*TO DO*. Output only the stretch of the listing that starts at the line containing "let s2 := s1.captureFrom" and ends at the line containing "def State.takeDue (s", reproduced exactly with both ends.

*DATASET ENTRIES*.

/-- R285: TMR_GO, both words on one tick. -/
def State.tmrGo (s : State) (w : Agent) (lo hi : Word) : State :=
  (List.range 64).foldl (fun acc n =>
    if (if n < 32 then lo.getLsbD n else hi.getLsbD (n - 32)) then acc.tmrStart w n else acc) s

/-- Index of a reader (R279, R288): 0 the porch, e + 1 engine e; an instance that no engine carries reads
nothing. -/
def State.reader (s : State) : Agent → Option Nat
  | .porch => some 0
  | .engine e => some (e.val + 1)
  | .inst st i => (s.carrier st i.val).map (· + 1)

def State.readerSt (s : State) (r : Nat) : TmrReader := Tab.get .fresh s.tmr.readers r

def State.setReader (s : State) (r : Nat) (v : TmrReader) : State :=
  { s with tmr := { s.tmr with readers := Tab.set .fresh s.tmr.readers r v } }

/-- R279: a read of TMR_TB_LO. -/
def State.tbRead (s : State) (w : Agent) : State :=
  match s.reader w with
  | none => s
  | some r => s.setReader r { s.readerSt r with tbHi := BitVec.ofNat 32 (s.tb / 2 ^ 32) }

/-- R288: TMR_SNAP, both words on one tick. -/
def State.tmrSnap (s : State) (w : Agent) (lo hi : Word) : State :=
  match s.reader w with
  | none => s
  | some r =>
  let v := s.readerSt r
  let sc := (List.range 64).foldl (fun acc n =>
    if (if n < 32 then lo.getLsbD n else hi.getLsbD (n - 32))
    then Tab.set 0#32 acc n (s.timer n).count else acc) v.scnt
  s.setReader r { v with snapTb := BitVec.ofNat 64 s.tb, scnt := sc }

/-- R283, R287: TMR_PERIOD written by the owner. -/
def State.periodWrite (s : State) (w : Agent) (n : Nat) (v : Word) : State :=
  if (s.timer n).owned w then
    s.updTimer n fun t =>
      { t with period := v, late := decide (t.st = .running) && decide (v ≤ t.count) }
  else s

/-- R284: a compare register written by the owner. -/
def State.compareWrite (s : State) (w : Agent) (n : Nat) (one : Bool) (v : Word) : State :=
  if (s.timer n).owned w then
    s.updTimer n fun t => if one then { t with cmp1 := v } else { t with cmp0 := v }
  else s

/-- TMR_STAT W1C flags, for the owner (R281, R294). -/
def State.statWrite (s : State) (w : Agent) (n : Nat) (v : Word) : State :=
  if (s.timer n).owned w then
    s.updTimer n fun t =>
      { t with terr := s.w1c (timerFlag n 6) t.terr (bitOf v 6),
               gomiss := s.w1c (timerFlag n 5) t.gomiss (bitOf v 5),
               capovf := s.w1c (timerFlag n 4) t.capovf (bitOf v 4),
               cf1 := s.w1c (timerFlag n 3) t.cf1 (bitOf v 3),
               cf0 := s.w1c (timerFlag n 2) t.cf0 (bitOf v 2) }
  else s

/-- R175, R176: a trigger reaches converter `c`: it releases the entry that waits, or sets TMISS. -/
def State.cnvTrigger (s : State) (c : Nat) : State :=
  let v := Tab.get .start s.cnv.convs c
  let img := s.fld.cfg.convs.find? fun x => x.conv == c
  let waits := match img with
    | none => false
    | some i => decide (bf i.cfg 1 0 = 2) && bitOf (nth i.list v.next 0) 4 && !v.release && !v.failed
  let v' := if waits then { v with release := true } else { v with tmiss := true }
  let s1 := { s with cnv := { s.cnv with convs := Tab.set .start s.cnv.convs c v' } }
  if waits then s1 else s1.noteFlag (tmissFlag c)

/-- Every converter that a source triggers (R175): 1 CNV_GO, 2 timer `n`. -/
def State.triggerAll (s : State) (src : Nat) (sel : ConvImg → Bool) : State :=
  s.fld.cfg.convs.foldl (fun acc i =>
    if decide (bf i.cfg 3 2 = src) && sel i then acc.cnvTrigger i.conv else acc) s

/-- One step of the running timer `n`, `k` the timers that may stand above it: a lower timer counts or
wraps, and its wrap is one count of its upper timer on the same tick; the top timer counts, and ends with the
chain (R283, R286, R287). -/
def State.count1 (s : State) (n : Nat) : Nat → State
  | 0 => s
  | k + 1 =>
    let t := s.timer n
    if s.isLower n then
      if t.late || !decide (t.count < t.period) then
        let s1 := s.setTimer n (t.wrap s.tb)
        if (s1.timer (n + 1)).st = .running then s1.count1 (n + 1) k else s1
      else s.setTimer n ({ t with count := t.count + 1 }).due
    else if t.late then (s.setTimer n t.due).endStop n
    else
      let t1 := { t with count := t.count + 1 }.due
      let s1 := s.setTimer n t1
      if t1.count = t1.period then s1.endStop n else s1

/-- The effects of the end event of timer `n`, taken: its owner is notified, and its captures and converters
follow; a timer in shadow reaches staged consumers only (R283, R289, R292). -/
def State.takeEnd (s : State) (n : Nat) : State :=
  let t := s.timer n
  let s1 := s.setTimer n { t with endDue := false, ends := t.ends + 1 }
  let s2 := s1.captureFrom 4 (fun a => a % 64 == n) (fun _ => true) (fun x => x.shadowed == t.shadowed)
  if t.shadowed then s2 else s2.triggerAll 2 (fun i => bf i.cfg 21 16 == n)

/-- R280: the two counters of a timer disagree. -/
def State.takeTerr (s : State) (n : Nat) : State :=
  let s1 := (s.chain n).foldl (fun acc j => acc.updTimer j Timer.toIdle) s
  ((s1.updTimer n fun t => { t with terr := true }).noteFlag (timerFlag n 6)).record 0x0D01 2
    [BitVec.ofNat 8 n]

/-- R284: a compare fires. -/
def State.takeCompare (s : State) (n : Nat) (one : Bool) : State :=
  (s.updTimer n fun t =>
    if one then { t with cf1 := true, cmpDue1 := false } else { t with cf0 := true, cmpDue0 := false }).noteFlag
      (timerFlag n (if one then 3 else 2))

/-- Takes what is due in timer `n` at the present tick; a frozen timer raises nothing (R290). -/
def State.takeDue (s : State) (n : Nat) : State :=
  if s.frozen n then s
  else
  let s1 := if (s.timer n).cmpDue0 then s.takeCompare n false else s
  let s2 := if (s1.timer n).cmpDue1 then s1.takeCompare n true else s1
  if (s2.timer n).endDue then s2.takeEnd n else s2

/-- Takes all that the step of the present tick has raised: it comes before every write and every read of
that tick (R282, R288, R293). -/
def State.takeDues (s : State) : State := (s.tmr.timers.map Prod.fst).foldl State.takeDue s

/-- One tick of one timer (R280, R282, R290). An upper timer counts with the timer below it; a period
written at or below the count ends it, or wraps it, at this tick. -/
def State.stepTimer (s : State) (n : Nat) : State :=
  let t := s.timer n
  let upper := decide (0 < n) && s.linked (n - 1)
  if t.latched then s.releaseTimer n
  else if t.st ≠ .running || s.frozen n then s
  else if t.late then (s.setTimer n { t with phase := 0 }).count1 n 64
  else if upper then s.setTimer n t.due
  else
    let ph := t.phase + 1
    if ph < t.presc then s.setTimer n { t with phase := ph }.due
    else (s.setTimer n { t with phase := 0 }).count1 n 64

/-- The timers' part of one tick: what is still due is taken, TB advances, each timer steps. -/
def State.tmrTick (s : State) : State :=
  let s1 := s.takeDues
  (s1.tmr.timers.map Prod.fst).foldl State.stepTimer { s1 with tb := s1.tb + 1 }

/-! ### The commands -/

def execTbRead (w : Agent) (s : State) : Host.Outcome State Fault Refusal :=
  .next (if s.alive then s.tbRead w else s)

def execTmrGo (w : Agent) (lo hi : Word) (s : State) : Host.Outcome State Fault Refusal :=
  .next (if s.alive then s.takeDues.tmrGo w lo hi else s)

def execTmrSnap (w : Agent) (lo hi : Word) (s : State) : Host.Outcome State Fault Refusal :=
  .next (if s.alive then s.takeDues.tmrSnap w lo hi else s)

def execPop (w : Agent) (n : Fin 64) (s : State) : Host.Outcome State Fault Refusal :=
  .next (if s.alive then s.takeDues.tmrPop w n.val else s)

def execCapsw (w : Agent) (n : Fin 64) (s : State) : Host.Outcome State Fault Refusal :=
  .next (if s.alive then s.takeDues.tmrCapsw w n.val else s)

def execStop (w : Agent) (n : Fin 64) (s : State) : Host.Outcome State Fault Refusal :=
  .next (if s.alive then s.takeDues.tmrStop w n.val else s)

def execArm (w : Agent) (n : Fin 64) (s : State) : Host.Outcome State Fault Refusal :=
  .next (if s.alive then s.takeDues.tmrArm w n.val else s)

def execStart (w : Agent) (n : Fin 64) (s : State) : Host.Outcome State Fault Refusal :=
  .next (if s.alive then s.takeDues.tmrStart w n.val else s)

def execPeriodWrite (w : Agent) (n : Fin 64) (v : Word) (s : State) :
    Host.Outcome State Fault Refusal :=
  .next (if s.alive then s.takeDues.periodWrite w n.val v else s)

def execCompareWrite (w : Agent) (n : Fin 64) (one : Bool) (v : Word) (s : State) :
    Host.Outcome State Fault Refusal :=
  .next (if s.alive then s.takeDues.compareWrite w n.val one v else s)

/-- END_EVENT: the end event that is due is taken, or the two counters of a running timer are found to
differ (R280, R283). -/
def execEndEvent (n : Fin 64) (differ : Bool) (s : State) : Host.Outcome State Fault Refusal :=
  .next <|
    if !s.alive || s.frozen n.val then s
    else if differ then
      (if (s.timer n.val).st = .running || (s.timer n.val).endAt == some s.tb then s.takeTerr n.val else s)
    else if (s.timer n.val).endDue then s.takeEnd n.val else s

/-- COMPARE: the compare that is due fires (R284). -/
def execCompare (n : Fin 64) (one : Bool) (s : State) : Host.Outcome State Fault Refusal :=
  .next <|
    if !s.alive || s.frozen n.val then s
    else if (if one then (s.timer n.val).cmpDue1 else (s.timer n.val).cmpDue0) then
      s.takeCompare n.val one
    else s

*SOLUTION*.
  let s2 := s1.captureFrom 4 (fun a => a % 64 == n) (fun _ => true) (fun x => x.shadowed == t.shadowed)
  if t.shadowed then s2 else s2.triggerAll 2 (fun i => bf i.cfg 21 16 == n)

/-- R280: the two counters of a timer disagree. -/
def State.takeTerr (s : State) (n : Nat) : State :=
  let s1 := (s.chain n).foldl (fun acc j => acc.updTimer j Timer.toIdle) s
  ((s1.updTimer n fun t => { t with terr := true }).noteFlag (timerFlag n 6)).record 0x0D01 2
    [BitVec.ofNat 8 n]

/-- R284: a compare fires. -/
def State.takeCompare (s : State) (n : Nat) (one : Bool) : State :=
  (s.updTimer n fun t =>
    if one then { t with cf1 := true, cmpDue1 := false } else { t with cf0 := true, cmpDue0 := false }).noteFlag
      (timerFlag n (if one then 3 else 2))

/-- Takes what is due in timer `n` at the present tick; a frozen timer raises nothing (R290). -/
def State.takeDue (s : State) (n : Nat) : State :=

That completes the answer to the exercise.